HSLDA Senior Counsel Dewitt Black responded to the school district on behalf of our member family and provided information on the legal requirements for conducting home instruction in Connecticut. Black’s letter stated that Section 10-184 of Connecticut General Statutes Annotated requires a parent to send a school-age child to public school unless the parent “ is able to show that the child is elsewhere receiving equivalent instruction in the studies taught in the public schools.” A parent choosing an educational option for a child other than public school is not required by this statute to take the initiative to show public school officials that the child is receiving equivalent instruction. Instead, the parent must be able to show that the child is receiving equivalent instruction in defense of any court proceeding in which the sufficiency of the instruction is being challenged. But any such court proceedings should not be initiated unless there is credible evidence that the parent is failing to provide equivalent instruction. The mere fact that a child is not enrolled in public school does not indicate that the child is not receiving equivalent instruction in the studies taught in the public schools.

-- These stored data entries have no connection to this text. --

/-- Wake completes (R57, R171, R415): counting by TCLK resumes at a REFCLK edge, comparators settle, DRAM leaves
self-refresh, the store of DORMANT goes on its way, GLB shows READY. -/
def Dev.wakeComplete (d : Dev) : Dev :=
  if d.st ≠ stDormant || !d.boot.wake then d
  else
    let d := (d.toRefclkEdge.put PLN.QUALITY_PLLT_LOCK 1).put PLN.QUALITY_REFSTEP 0
    let d := (if d.qual = 3 then (d.put PLN.QUALITY_WAKE_CAP 1).setQual 2 9 else d).qualRise
    let store := d.boot.dormStore
    let d := { d with boot := { d.boot with wake := false, dormStore := [] } }
    let d := (d.put GLB.STATE_STATE stReady).signal 2
    let d := (d.each allPins (Dev.powerCmp 1)).restartIdle.smcBeginAll
    let d := d.modDrc fun c =>
      { c with selfRefresh := false, debt := (List.range 64).map fun k => (k, ((0 : Int), d.elapsed)) }
    (d.each store Dev.produce).applyBells

end Sys2Proof.Machine
end

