-- ==== Sys2Proof/Machine/Engines.lean ====
section
/-! DEFINITION. The engines: control, issue, decisions, holds, streams, program loads, timing sets and idle vectors (R14,
R62 to R137). -/

namespace Sys2Proof.Machine

/-- START (R49, R88, R90). -/
def execStart (n : Eng) (s : State) : Out :=
  s.onDev (Dev.hostWrite (SEQ.CTRL_START n.val).addr fun d => (d.startRequest n.val).settle)

/-- PAUSE (R90). -/
def execPause (n : Eng) (s : State) : Out :=
  s.onDev (Dev.hostWrite (SEQ.CTRL_PAUSE n.val).addr fun d => d.engPause n.val false)

/-- PAUSE_LAND (R92, R95). -/
def execPauseLand (n : Eng) (s : State) : Out := s.onDev (Dev.pauseLand s.mem n.val)

/-- RESUME (R93). -/
def execResume (n : Eng) (s : State) : Out := s.onDev (Dev.hostWrite (SEQ.CTRL_RESUME n.val).addr (Dev.engResume n.val))

/-- ABORT (R90): carried to TCLK with cause HOST. -/
def execAbort (n : Eng) (s : State) : Out :=
  s.onDev (Dev.hostWrite (SEQ.CTRL_ABORT n.val).addr (Dev.requestAbort n.val 1))

/-- ABORT_ALL (R90). -/
def execAbortAll (s : State) : Out := s.onDev (Dev.hostWrite GLB.ABORT_ALL.addr Dev.abortAll)

/-- ABORT_LAND (R94, R95, R123). -/
def execAbortLand (n : Eng) (s : State) : Out := s.onDev fun d => (d.abortLand n.val).settle

/-- VECTOR_ISSUE (R14, R68, R109, R118, R123). -/
def execVectorIssue (read : Eng × Nat) (s : State) : Out :=
  s.onDev fun d => (d.vectorIssue s.mem read.1.val read.2).settle

/-- DECISION_POINT (R62 to R66, R83 to R86). -/
def execDecisionPoint (n : Eng) (s : State) : Out := s.onDev fun d => (d.decisionPoint s.mem n.val).settle

/-- VECTOR_START (R76, R77, R81). -/
def execVectorStart (n : Eng) (s : State) : Out := s.onDev fun d => (d.vectorStart n.val).settle

/-- PROGRAM_END (R89). -/
def execProgramEnd (n : Eng) (s : State) : Out := s.onDev (Dev.programEnd n.val)

/-- HOLD_BEGIN (R124). -/
def execHoldBegin (n : Eng) (s : State) : Out := s.onDev (Dev.holdBegin s.mem n.val)

/-- HOLD_END (R126). -/
def execHoldEnd (n : Eng) (s : State) : Out := s.onDev fun d => (d.holdEnd n.val).settle

/-- HOLD_LIMIT_EXPIRY (R127). -/
def execHoldLimitExpiry (n : Eng) (s : State) : Out := s.onDev fun d => (d.holdLimit n.val).settle

/-- KEEPALIVE_PLAY (R125). -/
def execKeepalivePlay (n : Eng) (s : State) : Out := s.onDev (Dev.keepalive n.val)

/-- IDLE_VEC_PLAY (R122, R134). -/
def execIdleVecPlay (n : Eng) (s : State) : Out := s.onDev (Dev.idleVecPlay n.val)

/-- CONFIG_WRITE (R25, R100). -/
def execConfigWrite (n : Eng) (value : W32) (s : State) : Out :=
  s.onDev (Dev.hostWrite (SEQ.CONFIG_POS_COUNT n.val).addr (Dev.configWrite n.val value.toNat))

/-- PROGRAM_LOAD_END (R97 to R99). -/
def execProgramLoadEnd (n : Eng) (s : State) : Out := s.onDev (Dev.programLoadEnd s.mem n.val)

/-- CACHE_PART (R107). -/
def execCachePart (n : Eng) (value : W32) (s : State) : Out :=
  s.onDev (Dev.hostWrite (SEQ.CACHE_PART_S_BASE n.val).addr (Dev.cachePart n.val value.toNat))

/-- STREAM_DESCRIPTOR (R112, R375). -/
def execStreamDescriptor (n : Eng) (x : StreamDesc) (s : State) : Out := s.onDev (Dev.streamDescriptor n.val x)

/-- STREAM_REFILL (R113, R114, R375). -/
def execStreamRefill (n : Eng) (line : List Byte) (bad : Bool) (s : State) : Out := s.onBoth (streamRefill n.val line bad)

/-- FLUSH (R116). -/
def execFlush (n : Eng) (s : State) : Out := s.onDev (Dev.hostWrite (SEQ.STREAM_CTRL n.val).addr (Dev.hostFlush n.val))

/-- FLUSH_COMPLETE (R116). -/
def execFlushComplete (n : Eng) (s : State) : Out := s.onDev (Dev.put (SEQ.STREAM_STATUS_FLUSH_BUSY n.val) 0)

/-- IDLE_COMMIT (R121). -/
def execIdleCommit (n : Eng) (s : State) : Out :=
  s.onDev (Dev.hostWrite (SEQ.IDLE_COMMIT n.val).addr (Dev.idleCommit n.val))

/-- STAGE_WRITE (R136). -/
def execStageWrite (n : Eng) (value : W32) (s : State) : Out :=
  s.onDev (Dev.hostWrite (TSET.STAGE_WRITE_TS n.val).addr (Dev.stageWrite n.val value.toNat))

/-- STAGE_WRITE_COMPLETE (R136). -/
def execStageWriteComplete (n : Eng) (s : State) : Out := s.onDev (Dev.stageDone n.val)

/-- PERIOD_WRITE (R128, R389): the HI half commits the pair. -/
def execPeriodWrite (n : Eng) (t : Fin 32) (hi : W32) (s : State) : Out :=
  s.onDev (Dev.hostWrite (TSET.SH_PERIOD_HI n.val t.val).addr (Dev.periodWrite n.val t.val hi.toNat))

/-- SITE_DESKEW_WRITE (R142). -/
def execSiteDeskewWrite (n : Eng) (k : Fin 64) (value : W32) (s : State) : Out :=
  s.onDev (Dev.hostWrite (TSET.SH_SITE_DESKEW n.val k.val).addr (Dev.siteDeskewWrite n.val k.val value.toNat))

/-- TSET_COMMIT (R137). -/
def execTsetCommit (n : Eng) (s : State) : Out :=
  s.onDev (Dev.hostWrite (TSET.COMMIT_COMMIT n.val).addr (Dev.tsetCommit n.val))

/-- ORIGIN_WRITE (R134, R389). -/
def execOriginWrite (n : Eng) (hiHalf : Bool) (value : W32) (s : State) : Out :=
  s.onDev (Dev.hostWrite ((TSET.ORIGIN n.val).addr + (if hiHalf then 4 else 0)) (Dev.originWrite n.val hiHalf value.toNat))

end Sys2Proof.Machine
end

On November 7, 1990, the Connecticut State Board of Education adopted a policy containing suggested procedures for home instruction. The State Department of Education deems compliance with these suggested procedures as satisfying the equivalency requirements of Section 10-184. But these guidelines are not law, so parents may not be compelled to comply with them. Parents may decide to comply with the law by being able to show that their child is “elsewhere receiving equivalent instruction” under Section 10-184. Black pointed out in his letter that, in any event, parents electing to provide home instruction for their children under the suggested procedures do not seek “permission” from public school officials to do so. They simply notify the public school officials of the educational choice they have made for their child.
Regarding the school official’s effort to impose a deadline of August 26 for submitting the notice of intent, the suggested procedures state that the notice of intent is to be filed with the local superintendent within 10 days of the start of the home instruction program. Thus, local school districts are not authorized to create some other deadline for submitting the notice of intent.
HSLDA strongly recommends that home educators in Connecticut comply with the suggested procedures. This eliminates any question about meeting the requirement that “the child is elsewhere receiving equivalent instruction in the studies taught in the public schools.” This becomes especially important if the family’s right to homeschool is challenged in a court proceeding.